U.S. GDP boosted by AI-driven corporate capex , with AI-driven spending on data centers, machinery, and re-industrialization lifting economic output in Q2.
Trending Stocks
Coca-Cola (KO): Coca‑Cola posted adjusted EPS of $0.87, beating estimates by $0.04, while revenue rose modestly by 1% to $12.5 billion.
Operating margins expanded sharply—up ~190 basis points to 34.7%—driven by disciplined cost control, deferred marketing spend, and pricing strength.
However, global unit case volume declined by 1%, reflecting weakened demand with volume dropoffs in key markets like North America, Asia-Pacific, and Latin America
CEO Quote🎤: “Amid a shifting external landscape in the second quarter, the ability of our system to stay both focused and flexible enabled us to stay on course in the first half of the year, … and are confident in our trajectory to deliver on our updated 2025 guidance and longer‑term objectives.”
RTX Corp (RTX ): Revenue grew 9% year-over-year, reaching $21.6 billion, driven by strong performance across all three business segments—Collins Aerospace, Pratt & Whitney, and Raytheon—with a book-to-bill ratio of 1.86
Adjusted EPS rose 11% to $1.56, surpassing Wall Street expectations (~$1.44), while GAAP EPS landed at $1.22, benefiting from lower interest costs.
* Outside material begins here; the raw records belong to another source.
-- ==== Sys2Proof/Laws/State.lean ====
section
/-! SUPPORT. One lemma per field per state update, true by computation, so that no proof unfolds a record update. -/

namespace Sys2Proof.Machine

/-! ### `finish` -/

@[simp] theorem State.finish_params (s : State) (b : Bool) : (s.finish b).params = s.params := rfl
@[simp] theorem State.finish_arg (s : State) (b : Bool) : (s.finish b).arg = s.arg := rfl
@[simp] theorem State.finish_res0 (s : State) (b : Bool) : (s.finish b).res0 = s.res0 := rfl
@[simp] theorem State.finish_res1 (s : State) (b : Bool) : (s.finish b).res1 = s.res1 := rfl
@[simp] theorem State.finish_busy (s : State) (b : Bool) : (s.finish b).busy = s.busy := rfl
@[simp] theorem State.finish_fault (s : State) (b : Bool) : (s.finish b).fault = s.fault := rfl
@[simp] theorem State.finish_segEnd (s : State) (b : Bool) : (s.finish b).segEnd = b := rfl
@[simp] theorem State.finish_faultCause (s : State) (b : Bool) : (s.finish b).faultCause = s.faultCause := rfl
@[simp] theorem State.finish_faultInfo (s : State) (b : Bool) : (s.finish b).faultInfo = s.faultInfo := rfl
@[simp] theorem State.finish_faultCmd (s : State) (b : Bool) : (s.finish b).faultCmd = s.faultCmd := rfl
@[simp] theorem State.finish_valid (s : State) (b : Bool) : (s.finish b).valid = s.valid := rfl
@[simp] theorem State.finish_prec (s : State) (b : Bool) : (s.finish b).prec = s.prec := rfl
@[simp] theorem State.finish_br (s : State) (b : Bool) : (s.finish b).br = s.br := rfl
@[simp] theorem State.finish_rstRd (s : State) (b : Bool) : (s.finish b).rstRd = s.rstRd := rfl
@[simp] theorem State.finish_bw (s : State) (b : Bool) : (s.finish b).bw = s.bw := rfl
@[simp] theorem State.finish_rstWr (s : State) (b : Bool) : (s.finish b).rstWr = s.rstWr := rfl
@[simp] theorem State.finish_dcp (s : State) (b : Bool) : (s.finish b).dcp = s.dcp := rfl
@[simp] theorem State.finish_htDc (s : State) (b : Bool) : (s.finish b).htDc = s.htDc := rfl
@[simp] theorem State.finish_htAc (s : State) (b : Bool) : (s.finish b).htAc = s.htAc := rfl
@[simp] theorem State.finish_fqDc (s : State) (b : Bool) : (s.finish b).fqDc = s.fqDc := rfl
@[simp] theorem State.finish_fqAc (s : State) (b : Bool) : (s.finish b).fqAc = s.fqAc := rfl
@[simp] theorem State.finish_qt (s : State) (b : Bool) : (s.finish b).qt = s.qt := rfl
@[simp] theorem State.finish_blkI (s : State) (b : Bool) : (s.finish b).blkI = s.blkI := rfl
@[simp] theorem State.finish_blkF (s : State) (b : Bool) : (s.finish b).blkF = s.blkF := rfl
@[simp] theorem State.finish_blkP (s : State) (b : Bool) : (s.finish b).blkP = s.blkP := rfl
@[simp] theorem State.finish_lj (s : State) (b : Bool) : (s.finish b).lj = s.lj := rfl
@[simp] theorem State.finish_inMem (s : State) (b : Bool) : (s.finish b).inMem = s.inMem := rfl
@[simp] theorem State.finish_outMem (s : State) (b : Bool) : (s.finish b).outMem = s.outMem := rfl
@[simp] theorem State.finish_host (s : State) (b : Bool) : (s.finish b).host = s.host := rfl
@[simp] theorem State.finish_hostData (s : State) (b : Bool) : (s.finish b).hostData = s.hostData := rfl
@[simp] theorem State.finish_draws (s : State) (b : Bool) : (s.finish b).draws = s.draws := rfl

/-! ### `setValid` -/

@[simp] theorem State.setValid_params (s : State) (n : Nat) (b : Bool) : (s.setValid n b).params = s.params := rfl
@[simp] theorem State.setValid_arg (s : State) (n : Nat) (b : Bool) : (s.setValid n b).arg = s.arg := rfl
@[simp] theorem State.setValid_res0 (s : State) (n : Nat) (b : Bool) : (s.setValid n b).res0 = s.res0 := rfl
@[simp] theorem State.setValid_res1 (s : State) (n : Nat) (b : Bool) : (s.setValid n b).res1 = s.res1 := rfl
@[simp] theorem State.setValid_busy (s : State) (n : Nat) (b : Bool) : (s.setValid n b).busy = s.busy := rfl
@[simp] theorem State.setValid_fault (s : State) (n : Nat) (b : Bool) : (s.setValid n b).fault = s.fault := rfl
@[simp] theorem State.setValid_segEnd (s : State) (n : Nat) (b : Bool) : (s.setValid n b).segEnd = s.segEnd := rfl
@[simp] theorem State.setValid_faultCause (s : State) (n : Nat) (b : Bool) : (s.setValid n b).faultCause = s.faultCause := rfl
@[simp] theorem State.setValid_faultInfo (s : State) (n : Nat) (b : Bool) : (s.setValid n b).faultInfo = s.faultInfo := rfl
@[simp] theorem State.setValid_faultCmd (s : State) (n : Nat) (b : Bool) : (s.setValid n b).faultCmd = s.faultCmd := rfl
@[simp] theorem State.setValid_valid (s : State) (n : Nat) (b : Bool) : (s.setValid n b).valid = if b then s.valid ||| BitVec.twoPow 17 n else s.valid &&& ~~~(BitVec.twoPow 17 n) := rfl
@[simp] theorem State.setValid_prec (s : State) (n : Nat) (b : Bool) : (s.setValid n b).prec = s.prec := rfl
@[simp] theorem State.setValid_br (s : State) (n : Nat) (b : Bool) : (s.setValid n b).br = s.br := rfl
@[simp] theorem State.setValid_rstRd (s : State) (n : Nat) (b : Bool) : (s.setValid n b).rstRd = s.rstRd := rfl
@[simp] theorem State.setValid_bw (s : State) (n : Nat) (b : Bool) : (s.setValid n b).bw = s.bw := rfl
@[simp] theorem State.setValid_rstWr (s : State) (n : Nat) (b : Bool) : (s.setValid n b).rstWr = s.rstWr := rfl
@[simp] theorem State.setValid_dcp (s : State) (n : Nat) (b : Bool) : (s.setValid n b).dcp = s.dcp := rfl
@[simp] theorem State.setValid_htDc (s : State) (n : Nat) (b : Bool) : (s.setValid n b).htDc = s.htDc := rfl
@[simp] theorem State.setValid_htAc (s : State) (n : Nat) (b : Bool) : (s.setValid n b).htAc = s.htAc := rfl
@[simp] theorem State.setValid_fqDc (s : State) (n : Nat) (b : Bool) : (s.setValid n b).fqDc = s.fqDc := rfl
@[simp] theorem State.setValid_fqAc (s : State) (n : Nat) (b : Bool) : (s.setValid n b).fqAc = s.fqAc := rfl
@[simp] theorem State.setValid_qt (s : State) (n : Nat) (b : Bool) : (s.setValid n b).qt = s.qt := rfl
@[simp] theorem State.setValid_blkI (s : State) (n : Nat) (b : Bool) : (s.setValid n b).blkI = s.blkI := rfl
@[simp] theorem State.setValid_blkF (s : State) (n : Nat) (b : Bool) : (s.setValid n b).blkF = s.blkF := rfl
@[simp] theorem State.setValid_blkP (s : State) (n : Nat) (b : Bool) : (s.setValid n b).blkP = s.blkP := rfl
@[simp] theorem State.setValid_lj (s : State) (n : Nat) (b : Bool) : (s.setValid n b).lj = s.lj := rfl
@[simp] theorem State.setValid_inMem (s : State) (n : Nat) (b : Bool) : (s.setValid n b).inMem = s.inMem := rfl
@[simp] theorem State.setValid_outMem (s : State) (n : Nat) (b : Bool) : (s.setValid n b).outMem = s.outMem := rfl
@[simp] theorem State.setValid_host (s : State) (n : Nat) (b : Bool) : (s.setValid n b).host = s.host := rfl
@[simp] theorem State.setValid_hostData (s : State) (n : Nat) (b : Bool) : (s.setValid n b).hostData = s.hostData := rfl
@[simp] theorem State.setValid_draws (s : State) (n : Nat) (b : Bool) : (s.setValid n b).draws = s.draws := rfl
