-- ==== Sys2Proof/Tests/Slice0.lean ====
section
/-! SUPPORT. Tests of the model, and a witness for the hypotheses of every statement. Words are written out from
30_encoding.md R82, R84, R90; expected results are those of the examples of the command rules and of 95_test_vectors.md. -/

namespace Sys2Proof.Tests

open Sys2Proof Sys2Proof.Machine

/-! ### WellFormed: an ill-formed term for each check, beside the largest legal one -/

theorem test_wf_brBits : WellFormed (.brBits 16) = true ∧ WellFormed (.brBits 17) = false := by decide

theorem test_wf_bwBits : WellFormed (.bwBits 16) = true ∧ WellFormed (.bwBits 17) = false := by decide

theorem test_wf_cfExt : WellFormed (.cfExt 15) = true ∧ WellFormed (.cfExt 16) = false := by decide

theorem test_wf_tableClass : [Instr.htLoad 2 0, .htStore 2 0, .htDec 2 0, .htEnc 2 0, .fqClr 2 0, .fqInc 2 0, .htAdapt 2 0].map
    WellFormed = List.replicate 7 false := by decide

theorem test_wf_tableIndex : [Instr.htLoad 1 4, .htStore 1 4, .htDec 1 4, .htEnc 1 4, .fqClr 1 4, .fqInc 1 4, .htAdapt 1 4].map
    WellFormed = List.replicate 7 false := by decide

theorem test_wf_tables_legal : [Instr.htLoad 1 3, .htStore 1 3, .htDec 1 3, .htEnc 1 3, .fqClr 1 3, .fqInc 1 3, .htAdapt 1 3].map
    WellFormed = List.replicate 7 true := by decide

theorem test_wf_blocks : [Instr.blkDec 3 3 3, .blkDec 4 0 0, .blkDec 0 4 0, .blkDec 0 0 4, .blkSkip 3 3 3, .blkSkip 4 0 0,
    .blkSkip 0 4 0, .blkSkip 0 0 4].map WellFormed = [true, false, false, false, true, false, false, false] := by decide

theorem test_wf_blocks_encode : [Instr.blkEnc 3 3 3, .blkEnc 4 0 0, .blkEnc 0 4 0, .blkEnc 0 0 4, .blkDry 3 3 3, .blkDry 4 0 0,
    .blkDry 0 4 0, .blkDry 0 0 4].map WellFormed = [true, false, false, false, true, false, false, false] := by decide

theorem test_wf_quant : [Instr.qtLoad 1 3, .qtLoad 2 0, .qtLoad 0 4, .dequant 3, .dequant 4, .quant 3, .quant 4].map WellFormed =
    [true, false, false, true, false, true, false] := by decide

/-! ### Decoding: every constructor, by a word written out from its encoding -/

theorem test_decode_bits :
    decode 0b00000000000000000000000000000000 = .ok .nop ∧
    decode 0b00010010000000000000000000001100 = .ok (.brBits 12) ∧
    decode 0b00100001000000000000000000010000 = .ok (.bwBits 16) ∧
    decode 0b00110010000000000000000100000010 = .ok (.htDec 1 2) ∧
    decode 0b01000010000000110000000100000010 = .ok (.blkDec 3 1 2) ∧
    decode 0b01010000000000000000000100000011 = .ok (.qtLoad 1 3) ∧
    decode 0b01100011000000000000000000000000 = .ok .ljDecode ∧
    decode 0b01110010000000000000000000000000 = .ok .unpack14 := by decide

theorem test_decode_system : decode 0x00000000 = .ok .nop ∧ decode 0x01000000 = .ok .sreset := by decide

theorem test_decode_reader : decode 0x10000000 = .ok .brInit ∧ decode 0x11000000 = .ok .brBit ∧
    decode 0x12000010 = .ok (.brBits 16) ∧ decode 0x13000000 = .ok .brResync := by decide

theorem test_decode_writer : decode 0x20000000 = .ok .bwInit ∧ decode 0x21000008 = .ok (.bwBits 8) ∧
    decode 0x22000000 = .ok .bwFlush ∧ decode 0x23000000 = .ok .bwRst := by decide

theorem test_decode_huffman : decode 0x30000101 = .ok (.htLoad 1 1) ∧ decode 0x31000002 = .ok (.htStore 0 2) ∧
    decode 0x32000103 = .ok (.htDec 1 3) ∧ decode 0x33000001 = .ok (.htEnc 0 1) ∧ decode 0x34000100 = .ok (.fqClr 1 0) ∧
    decode 0x35000102 = .ok (.fqInc 1 2) ∧ decode 0x36000003 = .ok (.htAdapt 0 3) := by decide

theorem test_decode_coefficient : decode 0x4000000B = .ok (.cfExt 11) ∧ decode 0x41000000 = .ok .cfCat ∧
    decode 0x42020101 = .ok (.blkDec 2 1 1) ∧ decode 0x43010203 = .ok (.blkSkip 1 2 3) ∧
    decode 0x44030201 = .ok (.blkEnc 3 2 1) ∧ decode 0x45000102 = .ok (.blkDry 0 1 2) ∧ decode 0x46000000 = .ok .dcRst := by
  decide

theorem test_decode_transform : decode 0x50000103 = .ok (.qtLoad 1 3) ∧ decode 0x51000002 = .ok (.dequant 2) ∧
    decode 0x52000003 = .ok (.quant 3) ∧ decode 0x53000000 = .ok .idct ∧ decode 0x54000000 = .ok .fdct ∧
    decode 0x55000000 = .ok .pixOut ∧ decode 0x56000000 = .ok .pixIn := by decide

theorem test_decode_lj92 : decode 0x60000000 = .ok .ljSetup ∧ decode 0x61000000 = .ok .ljHtLoad ∧
    decode 0x62000000 = .ok .ljLinLoad ∧ decode 0x63000000 = .ok .ljDecode := by decide

theorem test_decode_unpack : decode 0x70000000 = .ok .unpack10 ∧ decode 0x71000000 = .ok .unpack12 ∧
    decode 0x72000000 = .ok .unpack14 ∧ decode 0x73000000 = .ok .unpack12v := by decide

theorem test_decode_illegal : decode 0x02000000 = .error .unknownOpcode ∧ decode 0x37000000 = .error .unknownOpcode ∧
    decode 0xFF000000 = .error .unknownOpcode ∧ decode 0x00000001 = .error .reservedField ∧
    decode 0x12000100 = .error .reservedField ∧ decode 0x30010000 = .error .reservedField ∧
    decode 0x51010000 = .error .reservedField := by decide

theorem test_decode_field_out_of_range : decode 0x12000011 = .ok (.brBits 17) ∧ decode 0x42FF0000 = .ok (.blkDec 255 0 0) := by
  decide

theorem test_encode : encode (.blkDec 2 1 1) = 0x42020101 ∧ encode (.qtLoad 1 3) = 0x50000103 ∧ encode .sreset = 0x01000000 := by
  decide

theorem test_table_word : decodeTableWord 32 0x30000101 = some (.htLoad 1 1) ∧ decodeTableWord 32 0x02000000 = none := by decide

/-! ### Small states -/

/-- The state after a command; the state itself where the command does not answer a next state. -/
def after (i : Instr) (s : State) : State :=
  match exec i s with
  | .next t => t
  | .fault _ => s
  | .refused _ => s

/-- The reset state with IN bytes from address `a` up. -/
def withIn (a : Nat) (bs : List Byte) : State := { State.reset with inMem := Memory.setList [] a bs }

/-- The argument registers A0 to A3. -/
def args (s : State) (a0 a1 a2 a3 : Word) : State := { s with arg := #v[a0, a1, a2, a3] }

/-- The reader at the start of a window, VALID bit 15 set. -/
def reading (s : State) (pos lim : Word) : State :=
  { s with br := { Reader.reset with pos := pos, lim := lim }, valid := s.valid ||| 0x8000 }

/-- The writer at the start of a window, VALID bit 16 set. -/
def writing (s : State) (pos lim : Word) : State :=
  { s with bw := { Writer.reset with pos := pos, lim := lim }, valid := s.valid ||| 0x10000 }
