/-- The View Unit's round-end work in the order of R36, with the sampled field and the report of resynchronisation. -/
def State.roundEndWork (resynced : Bool) (s : State) : State :=
  let s1 := if resynced then s else allAddrs.foldl (fun t j => t.accountMiss j) s
  let s2 := allAddrs.foldl (fun t j => t.applyVerdict s.lu.condemnField s.lu.clearField j) s1
  s2.admissionStep

end Sys2Proof.Machine
end

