-- ==== Sys2Proof/Machine/Time.lean ====
section
/-! DEFINITION. One idle millisecond: what step does when no command waits (DESIGN CHOICE, log entry 5). The counts that the spec states
in milliseconds advance, and a count that runs out is taken at once as its own event. -/

namespace Sys2Proof.Machine

/-- The Prompt Timer counts down in RUNNING and WARNED (R98). -/
def PromptTimer.count (p : PromptTimer) : PromptTimer :=
  match p.state with
  | .running | .warned => { p with remaining := p.remaining - 1 }
  | .disarmed | .lapsed => p

/-- The Reset Unit counts the pulse down in PULSING (R111). -/
def ResetUnit.count (r : ResetUnit) : ResetUnit :=
  match r.state with
  | .pulsing => { r with pulse := r.pulse - 1 }
  | .idle | .waiting | .held => r

/-- A mark that the station drives is over 100 µs after its leading edge, so a whole millisecond ends it (R74). The own frame and the
verdict positions end with the events of the round (log entry 18). -/
def Driving.afterMillisecond (d : Driving) : Driving :=
  match d with
  | .mark => .nothing
  | .nothing | .frame | .verdict => d

/-- The Line Unit's timers: the round timer (R72), the listen window (R77), and the recessive time while waiting for release, the line
being recessive (R87); and the end of a mark that it drove (R74). -/
def LineUnit.count (l : LineUnit) : LineUnit :=
  { l with
    driving := l.driving.afterMillisecond
    roundTimer := l.roundTimer.map (fun n => n - 1)
    listenWindow := l.listenWindow.map (fun n => n - 1)
    recessiveTime := if l.state = .listening ∧ l.waitRelease = true then l.recessiveTime + 1 else l.recessiveTime }

/-- Every count one millisecond on. -/
def State.count (s : State) : State :=
  { s with pt := s.pt.count, ru := s.ru.count, lu := s.lu.count, ticks := s.ticks + 1 }

/-- A count of the Prompt Timer or of the pulse has run out (R98, R99, R112). -/
def State.localDue (s : State) : Bool :=
  (s.pt.state == .running && decide (s.pt.remaining ≤ s.warningLead)) ||
    (s.pt.state == .warned && s.pt.remaining == 0) || (s.ru.state == .pulsing && s.ru.pulse == 0)

/-- The counts of the Prompt Timer and of the pulse that have run out are taken. -/
def State.runLocal (s : State) : State :=
  let s1 :=
    if s.pt.state = .running ∧ s.pt.remaining ≤ s.warningLead then s.warnTimer
    else if s.pt.state = .warned ∧ s.pt.remaining = 0 then s.lapseTimer
    else s
  if s1.ru.state = .pulsing ∧ s1.ru.pulse = 0 then s1.endPulse else s1

/-- A timer of the line has run out: the round timer in the rest, the listen window while searching, or the measurement of recessive
time while waiting for release (R74, R78, R87). -/
def State.lineDue (s : State) : Bool :=
  (s.online && s.lu.pos == .rest && s.lu.roundTimer == some 0) || (s.searching && s.lu.listenWindow == some 0) ||
    (s.waitingRelease && decide (s.roundPeriodMs ≤ s.lu.recessiveTime))

/-- The timer of the line that has run out is taken. -/
def State.runLine (s : State) : State :=
  if s.online && s.lu.pos == .rest && s.lu.roundTimer == some 0 then s.expireRoundTimer
  else if s.searching && s.lu.listenWindow == some 0 then s.expireListenWindow
  else if s.waitingRelease && decide (s.roundPeriodMs ≤ s.lu.recessiveTime) then s.releaseLine
  else s

/-- One millisecond in which no command reaches the part (log entry 5). -/
def State.idle (s : State) : State :=
  let s1 := s.count
  if s1.lineDue && s1.localDue && Config.lineTimerFirst s.ticks then s1.runLine.runLocal
  else s1.runLocal.runLine

end Sys2Proof.Machine
end

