/-- An ANNOUNCE frame with another incarnation ends the entry's life with RESTARTED, and a held announcement with the recorded one ends it with
HELD_SEEN (R4, R14, R15, R44, R57, R117). Nothing else of the frame is used. -/
def Obligations.RestartedOrHeldEntryEnds : Prop :=
  ∀ (s : State) (k : Addr) (f : FrameBody) (i : Byte), InStep s k f → s.own.state ≠ .absent → (s.entry k).state ≠ .absent →
    (s.entry k).incarnation = some i →
    let u : State := { s with lu := s.lu.heard k f }
    let e := (s.heardEntry k f).gone
    let accused := s.vu.hostAccused &&& ~~~(BitVec.twoPow 16 k.val)
    (i ≠ f.incarnation →
      exec (.announceFrame k f) s = .next { u with
        vu := { (s.setEntry k { e with incarnation := some f.incarnation }).vu with hostAccused := accused }
        hp := (u.post (.restarted k i f.incarnation)).hp }) ∧
    (i = f.incarnation → HostState.ofCode f.hostCode = .held →
      exec (.announceFrame k f) s = .next { u with
        vu := { (s.setEntry k (e.reported f)).vu with hostAccused := accused }
        hp := (u.post (.heldSeen k f.attempt)).hp })

/-- An ANNOUNCE frame with the recorded incarnation from a JOINING entry (R18, R27, R57): RESETTING ends it with nothing posted; any other state but
HELD completes the admission, JOINED is posted, and evidence already reported makes the entry SUSPECT at once. -/
def Obligations.JoinerAnnounces : Prop :=
  ∀ (s : State) (k : Addr) (f : FrameBody), InStep s k f → s.own.state ≠ .absent → (s.entry k).state = .joining →
    (s.entry k).incarnation = some f.incarnation → inSet k s.vu.hostAccused = false → 1 ≤ s.missLimit →
    let u : State := { s with lu := s.lu.heard k f }
    let e := (s.heardEntry k f).reported f
    (e.hostState = .resetting →
      exec (.announceFrame k f) s = .next { u with vu := (s.setEntry k e.gone).vu }) ∧
    (e.hostState ≠ .resetting → e.hostState ≠ .held →
      let evidence := s.own.state.isMember = true ∧ (e.hostState = .lapsed ∨ e.hostState = .fault)
      exec (.announceFrame k f) s = .next { u with
        vu := (s.setEntry k { e with state := if evidence then .suspect else .member, admission := none }).vu
        hp := (u.postAll ([.joined k f.incarnation] ++ eventIf evidence (.suspected k .evidence))).hp })

/-- An ANNOUNCE frame with the recorded incarnation from a MEMBER, SUSPECT or RECOVERING entry that does not report HELD (R6, R7, R17, R18, R23, R27, R28,
R30): the reports with CONDITION and SERVICE, the evidence test, view agreement with VIEW_MISMATCH, the suspicion of every MEMBER that a voter accuses,
in ascending order, and the count of the accusers. -/
def Obligations.MemberAnnounces : Prop :=
  ∀ (s : State) (k : Addr) (f : FrameBody), InStep s k f → s.own.state ≠ .absent →
    (s.entry k).state.isMember = true ∨ (s.entry k).state = .recovering →
    (s.entry k).incarnation = some f.incarnation → HostState.ofCode f.hostCode ≠ .held → 1 ≤ s.missLimit →
    let u : State := { s with lu := s.lu.heard k f }
    let old := s.entry k
    let e := (s.heardEntry k f).reported f
    let voter := inSet k s.vu.voters = true
    let evidence := old.state = .member ∧ s.own.state.isMember = true ∧
      (e.hostState = .lapsed ∨ e.hostState = .fault ∨ inSet k s.vu.hostAccused = true)
    let accused (j : Addr) := voter ∧ inSet j f.accuses = true ∧ (s.entry j).state = .member ∧ ¬ (j = k ∧ evidence)
    let agrees : Bool := f.view == s.vu.voters
    ∃ t, exec (.announceFrame k f) s = .next t ∧ t.lu = u.lu ∧ t.pt = s.pt ∧ t.ru = s.ru ∧ t.cm = s.cm ∧
      t.pending = s.pending ∧ t.ticks = s.ticks ∧ t.vu = { s.vu with table := t.vu.table, tally := t.vu.tally } ∧
      t.entry k = { e with
        state := if evidence ∨ accused k then .suspect else old.state
        admission := if evidence ∨ accused k then none else old.admission
        viewAgrees := if voter then agrees else old.viewAgrees } ∧
      (∀ j : Addr, j ≠ k → t.entry j =
        if accused j then { s.entry j with state := .suspect, admission := none } else s.entry j) ∧
      (∀ j a : Addr, inSet a t.vu.tally[j] =
        (inSet a s.vu.tally[j] || (a == k && inSet a s.vu.voters && inSet j f.accuses))) ∧
      t.hp = (u.postAll (eventIf (old.flags ≠ f.flags) (.condition k f.flags) ++
        eventIf (old.service ≠ f.service) (.service k f.service) ++ eventIf evidence (.suspected k .evidence) ++
        eventIf (voter ∧ old.viewAgrees = true ∧ agrees = false) (.viewMismatch k f.view) ++
        (allAddrs.filter (fun j => decide (accused j))).map (fun j => .suspected j .accused))).hp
Robust backlog climbed to $236 billion (+15% YoY), supporting strong near-term demand even as operating and free cash flow faced pressure from a Pratt & Whitney stoppage and tariff-related costs.
CEO Quote🎤: “We continued our momentum in the second quarter with organic sales and profit growth* across all three segments, including 16 percent commercial aftermarket growth… Our backlog grew to $236 billion, up 15 percent versus prior year, and we secured major awards for our geared turbofan engines and integrated air and missile defense capabilities in the quarter.”
Intuitive Surginal (ISRG ): Adjusted EPS came in at $2.19, beating expectations (consensus ~$1.92–1.93) thanks to a 21% year-over-year revenue surge to $2.44 billion.
Global da Vinci procedure volumes rose ~17%, supported by strong placements (395 systems installed in Q2).
Gross margin guidance for 2025 was raised slightly to 66–67%, with the new outlook factoring in a 1% tariff impact—improved from the previous 65–66.5% range
CEO Quote🎤: “We’re pleased with our solid performance this quarter, highlighted by continued customer adoption of our newer and existing platforms, including da Vinci 5.”
What’s Next?
Key Earnings Today 👇
Tesla (TSLA ): Annual revenue is forecast to rise by 4% to $88 billion. Earnings are expected to rise by double digits at a rate of 14% quarter-on-quarter.
Alphabet (GOOG ): Quarterly revenue is forecast at $33.55 billion vs. $32.80 billion last year. Adjusted earnings are expected to grow from $1.15 per share to $1.20 per share.
T-Mobile (TMUS ): Quarterly revenue is forecast grow by 6% $21 billion. Analysts project earnings to have grown by a robust 8% over the past 12 months.
IBM (IBM ): Analysts expect quarterly revenue growth of 5% and earnings growth of 9%, as the company looks to be turning its fortunes around.
Other Key News
Second-quarter tech earnings expected to show 14% growth vs 3.4% for other S&P 500 companies.
Norfolk Southern and Union Pacific merger talks could reshape the rail industry.